Tumbada en la tierra, observo dos luciérnagas danzantes... arriba, sí, arriba. Respiro más tranquila, adolorida, hipnotizada por los tonos rosáceos del amanecer. Son hermosos y por ello sonrío. Por ahora soy incapaz de distinguir si estas gotas que perlan mi frente son de sudor o acaso sangre. De igual forma, siento mis cabellos adherirse a mi piel. Son idénticos a los de ella, Lourdes... mi madre. Si cierro los ojos y siento el viento primaveral en las primeras horas del día, puedo evocar su imagen difuminada.

Ella reposa ante el tocador de su alcoba siempre perfumada, adornada con flores. Sus caireles rojizos, largos y brillantes, descienden por una espalda desnuda y delgada. Viste de blanco, siempre de seda, pues combina con su collar de perlas y el eterno aroma a lavandas.
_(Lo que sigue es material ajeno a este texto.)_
/-- The estimate after this twin's own samples of blocks X and X + 1, oldest first (R73). -/
def dcAdvance (d : Dev) (s from' : Nat) (xs : List Int) (dc : Int) : Int :=
  (xs.zipIdx).foldl (fun dc x => (dcBlock (actAt d (if x.2 < blockN d then from' else from' + 1) (offCndSlotCfg s)) x.1 dc).2) dc

/-- A slot: the record's state advanced through blocks X and X + 1. A slot that this twin has reset in them keeps its own state. -/
def installSlotCnd (rec : List (Nat × Byte)) (from' s : Nat) (d : Dev) : Dev :=
  let x := getSlot d s
  let len := 2 * blockN d
  if x.n < len then d
  else
    let w := recordNum rec (2 * s + 1)
    let dc := dcAdvance d s from' ((x.kept.take len).reverse) (recordInt rec (2 * s) 40)
    let n := w % 2 ^ 32 + len
    let big := convN x.conv x.filt
    let uns := w.testBit 32 && decide (n < big + 16)
    let d := if uns = x.unsettled then d
      else liveSetF d offCndUnsettledNow 10 0 (liveF d offCndUnsettledNow 10 0 + (if uns then 1 else 2047))
    let d := liveSet (slotReport d s uns (if uns then big + 16 - n else 0)) (offCndDcEst s) (wordOf (dc / 2 ^ 16))
    setSlot d s { x with dc := dc, n := n, unsettled := uns, fading := uns && decide (big ≤ n) }

/-- Installs kind 2. -/
def installCnd (rec : List (Nat × Byte)) (from' : Nat) (d : Dev) : Dev :=
  if running d blkCnd then (d.cnd.slots.map fun s => s.1).foldl (fun d s => installSlotCnd rec from' s d) d else d

/-! #### Kind 3: gain-stepping state, side-tone gains, i0 of the generators -/

/-- The gains of GRAPH and SAP. -/
def joinGains : List GainCh :=
  (List.range 1536).map .input ++ (List.range 1536).map .output ++ (List.range 32).map .side ++
    (List.range 32).flatMap fun p => (List.range 32).flatMap fun s => [.portRx p s, .portTx p s]

/-- The numbers of a gain. -/
def gainNums (g : GainCell) : List Int :=
  let r := g.ramp.getD (0, 0, 0)
  [g.cur, ((g.want.isSome.toNat + 2 * g.ramp.isSome.toNat : Nat) : Int), g.want.getD 0, ((g.count : Nat) : Int), r.1, r.2.1,
    ((r.2.2 : Nat) : Int)]

/-- The gain that numbers spell. -/
def gainOf (rec : List (Nat × Byte)) (i : Nat) : GainCell :=
  let f := fun k => recordInt rec (i + k) 25
  let tag := recordNum rec (i + 1)
  { cur := f 0, want := if tag.testBit 0 then some (f 2) else none, count := recordNum rec (i + 3) % 2 ^ 32,
    ramp := if tag.testBit 1 then some (f 4, f 5, recordNum rec (i + 6) % 2 ^ 16) else none }

/-- What the serving twin latches. -/
def latchGains (d : Dev) : List (Nat × Int) :=
  joinGains.flatMap (fun c => placed (8 * gainKey c) (gainNums (getGain d c))) ++
    d.gens.flatMap fun g => placed (2 ^ 20 + g.1) ((g.2.recs.take 1).map fun r => ((r.i0 : Nat) : Int))

/-- A gain's timeout and ramp in samples. -/
def gainSpan (d : Dev) (c : GainCh) : Nat × Nat := match c with
  | .portRx p _ | .portTx p _ => (actF d offGraphZc 7 0 * 48 * portMult d p, 16 * portMult d p)
  | _ => (zcTimeoutSamples d, blockN d)

/-- What came to a gain in an epoch. -/
def gainHeard (d : Dev) (c : GainCh) (e : Nat) : Option GainHeard :=
  d.twn.heard.find? fun h => decide (h.key = gainKey c ∧ h.epoch = e)

/-- A gain steps through one epoch with this twin's own signal (R54, R363). -/
def gainEpoch (d : Dev) (c : GainCh) (g : GainCell) (e : Nat) : GainCell := match gainHeard d c e with
  | none => g
  | some h => h.xs.reverse.foldl (fun g x => (gainStep (gainSpan d c).1 (gainSpan d c).2 x g).1) (gainRequest h.goal g)

/-- A gain of the record of block X advances through blocks X and X + 1 with what came to it in them (R363); what this twin asks of it
by then stands. -/
def gainAdvance (d : Dev) (from' : Nat) (c : GainCh) (g : GainCell) : GainCell :=
  let own := getGain d c
  let before' := ((gainHeard d c (from' - 1)).bind fun h => h.xs.head?).getD own.prev
  { gainRequest (gainGoal own) (gainEpoch d c (gainEpoch d c { g with prev := before' } from') (from' + 1)) with prev := own.prev }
La observo pintando sus labios con carmín, tan hermosa, y suspiro por ser como ella algún día; debo contar acaso ocho o nueve años. A veces, cuando se arregla, la confundo con Venus. Si se levanta, admiro sus piernas largas, los lunares que se transparentan tras las medias que cubren sus tobillos. Ella posa ante el espejo, soberbia, y cuando me descubre a su lado, sonríe apenas con frialdad.

Sé que es una diva, que está por encaminarse al teatro pues es una actriz muy famosa, respetada y admirada por mucha gente de la alta sociedad, un sitio restringido para nosotras. Toma su estola de armiño, los tacones resuenan. Abajo, ella y la abuela discuten; escucho una bofetada. Sé que Lourdes ha ocasionado otro cardenal a mi ángel, aquella que desciende con la edad. Yo nunca conocí la figura de un padre... manos grandes y calientes. No. En cambio, la violencia, las caricias, me fueron siempre otorgadas por aquellas dos mujeres que se mutilaron entre sí hasta el final. Cuando sangran, siento miedo.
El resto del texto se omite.